/-- The platform's writes inside the line's interval have all happened when the advance is done: every byte and every
colour cell holds the last value written to it, and one not written is unchanged (R55). The reads of a line may answer
the value of any write in the interval, one made while the advance is pending too: a read looks at the interval's values
of its location at a free instant, and each of them is the value at some instant; a line step keeps memory and the
interval's writes, and whatever a step then makes a location hold, up to the end of the advance, is among the values
that the interval had for it before the step. That the interval's writes are read off the input list is the model's
way to leave the choice free (log 4). -/
def Obligations.IntervalWritesSettle : Prop :=
  (∀ (s : State) (id : ReadId) (a n : Nat),
    memOracle s id a = heldValue (memByte s.env.mem a) (sysValues (intervalWrites s.env) a)
      (Config.readInstant s.seq.cycle id) ∧
    colorRead s id n = heldValue (colorCell s.env.color n) (colorValues (intervalWrites s.env) n)
      (Config.readInstant s.seq.cycle id)) ∧
  (∀ (α : Type) (now : α) (later : List α) (v : α), v ∈ now :: later → ∃ i, heldValue now later i = v) ∧
  (∀ (g : Bool) (s t : State), s.AtLine → engineStep g s = .next t →
    t.env.mem = s.env.mem ∧ t.env.color = s.env.color ∧ intervalWrites t.env = intervalWrites s.env) ∧
  (∀ s t : State, s.seq.phase = .running → s.seq.sub = .advancing → step s = .next t →
    (∀ a, memByte t.env.mem a ∈ memByte s.env.mem a :: sysValues (intervalWrites s.env) a) ∧
    (∀ n, colorCell t.env.color n ∈ colorCell s.env.color n :: colorValues (intervalWrites s.env) n) ∧
    (t.seq.sub = .advancing →
      (∀ a, ∀ v ∈ sysValues (intervalWrites t.env) a, v ∈ sysValues (intervalWrites s.env) a) ∧
      ∀ n, ∀ v ∈ colorValues (intervalWrites t.env) n, v ∈ colorValues (intervalWrites s.env) n)) ∧
  ∀ s t : State, s.seq.phase = .running → s.seq.sub = .advancing → engineStep true s = .next t →
    (∀ a, memByte t.env.mem a = (sysValues s.env.lineWrites a).getLast?.getD (memByte s.env.mem a)) ∧
    (∀ n, colorCell t.env.color n = (colorValues s.env.lineWrites n).getLast?.getD (colorCell s.env.color n)) ∧
    t.env.lineWrites = [] ∧ t.env.draws = s.env.draws ∧ t.env.inputs = s.env.inputs

/-- R100: a requested stop is taken at the head of the line step: no line is rendered, the line and the frame buffer
keep their values, the engine leaves arbitration and emits `Stopped`, and is final. -/
def Obligations.StopAtLineBoundary : Prop :=
  ∀ (g : Bool) (s : State), s.seq.phase = .running → s.seq.sub = .lineStart → s.ctl.stopReq = true →
    ∃ t, engineStep g s = .next t ∧
      t = { s with seq := { s.seq with phase := .stopped, participating := false },
                   out := { s.out with trace := s.out.trace ++ [.stopped] } } ∧
      engineStep g t = .next t

/-- R101: a stop requested before `Start` takes priority over it: the engine stops and emits `Stopped` only. -/
def Obligations.StopBeforeStart : Prop :=
  ∀ (g : Bool) (s : State), s.seq.phase = .waitReady → s.ctl.stopReq = true →
    engineStep g s = .next { s with seq := { s.seq with phase := .stopped },
                                    out := { s.out with trace := s.out.trace ++ [.stopped] } }

/-- R102: after `READY`, with no stop requested, the engine resumes participation and runs, its position unchanged,
which is line 0 of frame 0; before `READY` the engine waits, with no line step and no event. -/
def Obligations.StartOnReady : Prop :=
  (∀ (g : Bool) (s : State), s.seq.phase = .waitReady → s.ctl.ready = true → s.ctl.stopReq = false →
    engineStep g s = .next { s with seq := { s.seq with phase := .running, participating := true },
                                    out := { s.out with trace := s.out.trace ++ [.resume] } }) ∧
  (∀ (g : Bool) (s : State), s.seq.phase = .waitReady → s.ctl.ready = false → s.ctl.stopReq = false →
    engineStep g s = .next s) ∧
  ∀ s : State, s.Inv → s.seq.phase = .waitReady → s.seq.line = 0 ∧ s.seq.sub = .lineStart ∧ s.seq.frame = 0

/-- How far the next bad line is (R103): at most 7 lines on when the lines per frame are a multiple of 8, at most 14
otherwise, counted across the wrap. The premise of at least 8 lines per frame is the model's: with fewer there may be
no bad line at all. -/
def Obligations.BadLineDistance : Prop :=
  ∀ (totalLines L : Nat) (ys : BitVec 3), 8 ≤ totalLines → L < totalLines →
    ∃ d, badLineAfter totalLines L d ys ∧ (totalLines % 8 = 0 → d ≤ 7) ∧ d ≤ 14

/-- Commit latency (R103): with a mode staged before line `L`, the vertical scroll unchanged and no further input, the
mode in effect does not change before the line step of the first bad line at or after `L`, and is the staged mode
after it. Counting two steps a line rests on the model's choice that with no input left an advance is granted at once
(log 3). -/
def Obligations.ModeCommitsAtFirstBadLine : Prop :=
  ∀ (s : State) (snap : Snapshot) (v : ModeVariant) (d : Nat), s.AtLine → s.LineInRange → s.env.inputs = [] →
    snapshot s = some snap → s.raster.scheduledMode = some v →
    badLineAfter s.cfg.geo.totalLines s.seq.line.toNat d snap.yscroll →
    (∀ k t, k ≤ 2 * d → runSteps k s = .next t →
      t.raster.currentMode = s.raster.currentMode ∧ t.raster.scheduledMode = some v) ∧
    ∀ t, runSteps (2 * d + 1) s = .next t → t.raster.currentMode = v ∧ t.raster.scheduledMode = none

/-! ### Line composition (42_line_composition.md) -/

/-- R108: the window extents, from the two wide-border bits independently, inside the content area, which does not
move. -/
def Obligations.WindowExtents : Prop :=
  ∀ g : Geometry,
    hExtent g 0 = (g.contentX0, g.contentX0 + 320) ∧ hExtent g 1 = (g.contentX0 + 7, g.contentX0 + 311) ∧
    vExtent g 0 = (g.contentY0, g.contentY0 + 200) ∧ vExtent g 1 = (g.contentY0 + 4, g.contentY0 + 196)

/-- A line step completes, whatever the mode, when every covered pixel's background and foreground can be computed;
the frame buffer's row of the line then holds, in every column, the pixel of R120: the front draw, else the foreground,
else the back draw, else the background inside the window of an in-window row, and the border colour elsewhere. An
in-window row lies inside the vertical extent with `DEN` = 1 (R109). Every other row is unchanged. That the back draw is
the first pending draw and the front draw the second, none pending drawing nothing, is the model's choice (log 5). -/
def Obligations.LineStepPaintsFinalPixels : Prop :=
  ∀ (g : Bool) (s : State) (snap : Snapshot), s.AtLine → snapshot s = some snap →
    visible s.cfg.geo s.seq.line.toNat = true →
    (snap.den = 1 → (vExtent s.cfg.geo snap.vwide).1 ≤ s.row → s.row < (vExtent s.cfg.geo snap.vwide).2 →
      ∀ x, s.InColumns snap x →
      (∃ b, back s (lineMode s snap) snap s.contentRow (x - s.cfg.geo.contentX0) = .ok b) ∧
      ∃ f, fore s (lineMode s snap) snap s.contentRow (x - s.cfg.geo.contentX0) = .ok f) →
    ∃ t, engineStep g s = .next t ∧ t.seq.phase = .running ∧ t.seq.sub = .advancing ∧
      (snap.den = 1 → (vExtent s.cfg.geo snap.vwide).1 ≤ s.row → s.row < (vExtent s.cfg.geo snap.vwide).2 →
        ∀ x, x < s.cfg.geo.frameW → s.InColumns snap x → ∀ b f, back s (lineMode s snap) snap s.contentRow (x - s.cfg.geo.contentX0) = .ok b →
          fore s (lineMode s snap) snap s.contentRow (x - s.cfg.geo.contentX0) = .ok f →
          fbPixel t.fb s.row x =
            ((((drawPixel (s.env.draws.tail.headD []) x).or (f.map toPixel)).or
              (drawPixel (s.env.draws.headD []) x)).getD (toPixel b))) ∧
      (∀ x, x < s.cfg.geo.frameW →
        ¬ (snap.den = 1 ∧ (vExtent s.cfg.geo snap.vwide).1 ≤ s.row ∧ s.row < (vExtent s.cfg.geo snap.vwide).2 ∧
          s.InColumns snap x) →
        fbPixel t.fb s.row x = toPixel snap.border) ∧
      ∀ R c, R ≠ s.row → fbPixel t.fb R c = fbPixel s.fb R c

/-- R116: a visible line whose row is no in-window row (the screen disabled, or outside the vertical extent) completes,
fills the whole row with the border colour, calls no sprite and uses up no draw, and cannot fault. -/
def Obligations.BorderRowsFillAndCannotFault : Prop :=
  ∀ (g : Bool) (s : State) (snap : Snapshot), s.AtLine → snapshot s = some snap →
    visible s.cfg.geo s.seq.line.toNat = true →
    (snap.den = 0 ∨ ¬ ((vExtent s.cfg.geo snap.vwide).1 ≤ s.row ∧ s.row < (vExtent s.cfg.geo snap.vwide).2)) →
    ∃ t, engineStep g s = .next t ∧ t.seq.phase = .running ∧ t.ctl.fault = s.ctl.fault ∧ t.env = s.env ∧
      (∀ x, x < s.cfg.geo.frameW → fbPixel t.fb s.row x = toPixel snap.border) ∧
      ∃ es, t.out.trace = s.out.trace ++ es ∧ (∀ v R c, .spriteBack v R c ∉ es) ∧ ∀ R c, .spriteFront R c ∉ es

/-- A line outside the visible range does no pixel work (R105, R106): the line step completes, the frame buffer and the
environment are unchanged. -/
def Obligations.InvisibleLinesDrawNothing : Prop :=
  ∀ (g : Bool) (s : State) (snap : Snapshot), s.AtLine → snapshot s = some snap →
    ¬ (s.cfg.geo.visFirst ≤ s.seq.line.toNat ∧ s.seq.line.toNat < s.cfg.geo.visFirst + s.cfg.geo.frameH) →
    ∃ t, engineStep g s = .next t ∧ t.seq.phase = .running ∧ t.fb = s.fb ∧ t.env = s.env

/-- R115: the border strips colour the columns left and right of the window and leave the window as it was. -/
def Obligations.BorderStripsCoverOutside : Prop :=
  ∀ (cfg : Config) (b : Nibble) (h : BitVec 1) (row : Row) (x : Nat), x < cfg.geo.frameW →
    rowFind (borderStrips cfg.geo.frameW b (hExtent cfg.geo h).1 (hExtent cfg.geo h).2 row) x =
      if (hExtent cfg.geo h).1 ≤ x ∧ x < (hExtent cfg.geo h).2 then rowFind row x else some (toPixel b)

/-- A frame with the screen disabled (R104, R123): from line 0, with `DEN` = 0, no stop requested and no input, the
frame runs through, advances the clock 64 cycles a line, and publishes exactly one buffer, every pixel of which is the
border colour. Two steps a line over an empty input list rest on the model's choice that the engine then runs and its
advances are granted at once (log 3). -/
def Obligations.BlankFrameIsAllBorder : Prop :=
  ∀ (s : State) (snap : Snapshot), s.AtLine → s.seq.line = 0 → s.env.inputs = [] → snapshot s = some snap →
    snap.den = 0 →
    ∃ t es fb, runSteps (2 * s.cfg.geo.totalLines) s = .next t ∧ t.out.trace = s.out.trace ++ es ∧
      publishedFrames es = [fb] ∧
      (∀ R x, R < s.cfg.geo.frameH → x < s.cfg.geo.frameW → fbFind fb R x = some (toPixel snap.border)) ∧
      t.seq = { s.seq with cycle := s.seq.cycle + 64 * s.cfg.geo.totalLines, frame := s.seq.frame + 1 } ∧
      t.regs = s.regs ∧ t.ctl = s.ctl

/-- Two renderings of one line with equal snapshots, equal modes, equal memory that nobody writes, and equal draws
complete together and paint equal rows, whatever the frame buffer held before (R124, R140). That nobody writes says so
of the whole interval from the line step to the end of its advance (R55). -/
def Obligations.EqualInputsPaintEqualRows : Prop :=
  ∀ (g : Bool) (s s' t : State) (snap : Snapshot), s.AtLine → s'.AtLine → s.cfg = s'.cfg →
    s.seq.line = s'.seq.line → snapshot s = some snap → snapshot s' = some snap →
    lineMode s snap = lineMode s' snap → intervalWrites s.env = [] → intervalWrites s'.env = [] →
    s.env.mem = s'.env.mem → s.env.color = s'.env.color → s.env.draws = s'.env.draws →
    visible s.cfg.geo s.seq.line.toNat = true → engineStep g s = .next t → t.seq.phase = .running →
    ∃ t', engineStep g s' = .next t' ∧ t'.seq.phase = .running ∧
      ∀ x, x < s.cfg.geo.frameW → fbFind t'.fb s.row x = fbFind t.fb s.row x

/-! ### Mode rasterers and memory (43_mode_rasterers.md, 20_memory.md) -/

/-- R42: a memory read at or above 0x10000 is the fault with that address, not wrapped and not clipped; a read below
answers the oracle's byte. -/
def Obligations.MemReadFaultsAboveMemory : Prop :=
  ∀ (s : State) (id : ReadId) (a : Nat),
    (0x10000 ≤ a → memRead s id a = .error a) ∧ (a < 0x10000 → memRead s id a = .ok (memOracle s id a))

/-- The memory oracle (R55): a read answers a value the location holds in the line's interval, its value at the snapshot
or that of any write from there to the end of the advance, and a location not written in it has its one value. -/
def Obligations.OracleReadsHeldValue : Prop :=
  ∀ (s : State) (id : ReadId) (a n : Nat),
    memOracle s id a ∈ memByte s.env.mem a :: sysValues (intervalWrites s.env) a ∧
    (sysValues (intervalWrites s.env) a = [] → memOracle s id a = memByte s.env.mem a) ∧
    colorRead s id n ∈ colorCell s.env.color n :: colorValues (intervalWrites s.env) n ∧
    (colorValues (intervalWrites s.env) n = [] → colorRead s id n = colorCell s.env.color n)

/-- Cell addressing and the two pixel selectors (R130, R131): a content pixel's cell number is below 1000, bit 7 is
the leftmost pixel of a byte, and the two columns of a double-wide pixel share their pair. -/
def Obligations.CellsAndPixelOrder : Prop :=
  (∀ r c : Nat, r < 200 → c < 320 → cellOf r c = r / 8 * 40 + c / 8 ∧ cellOf r c < 1000) ∧
  (∀ (x : Byte) (cx : Nat), cx < 8 → hbit x cx = decide (x.toNat / 2 ^ (7 - cx) % 2 = 1)) ∧
  ∀ (x : Byte) (k : Nat), k < 4 →
    (mpair x (2 * k)).toNat = x.toNat / 2 ^ (6 - 2 * k) % 4 ∧ mpair x (2 * k + 1) = mpair x (2 * k)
● ● ●
● What you should do: Lines with "background": find them in the data and copy each one.

● Task output:
/-- A line step completes, whatever the mode, when every covered pixel's background and foreground can be computed;
else the back draw, else the background inside the window of an in-window row, and the border colour elsewhere. An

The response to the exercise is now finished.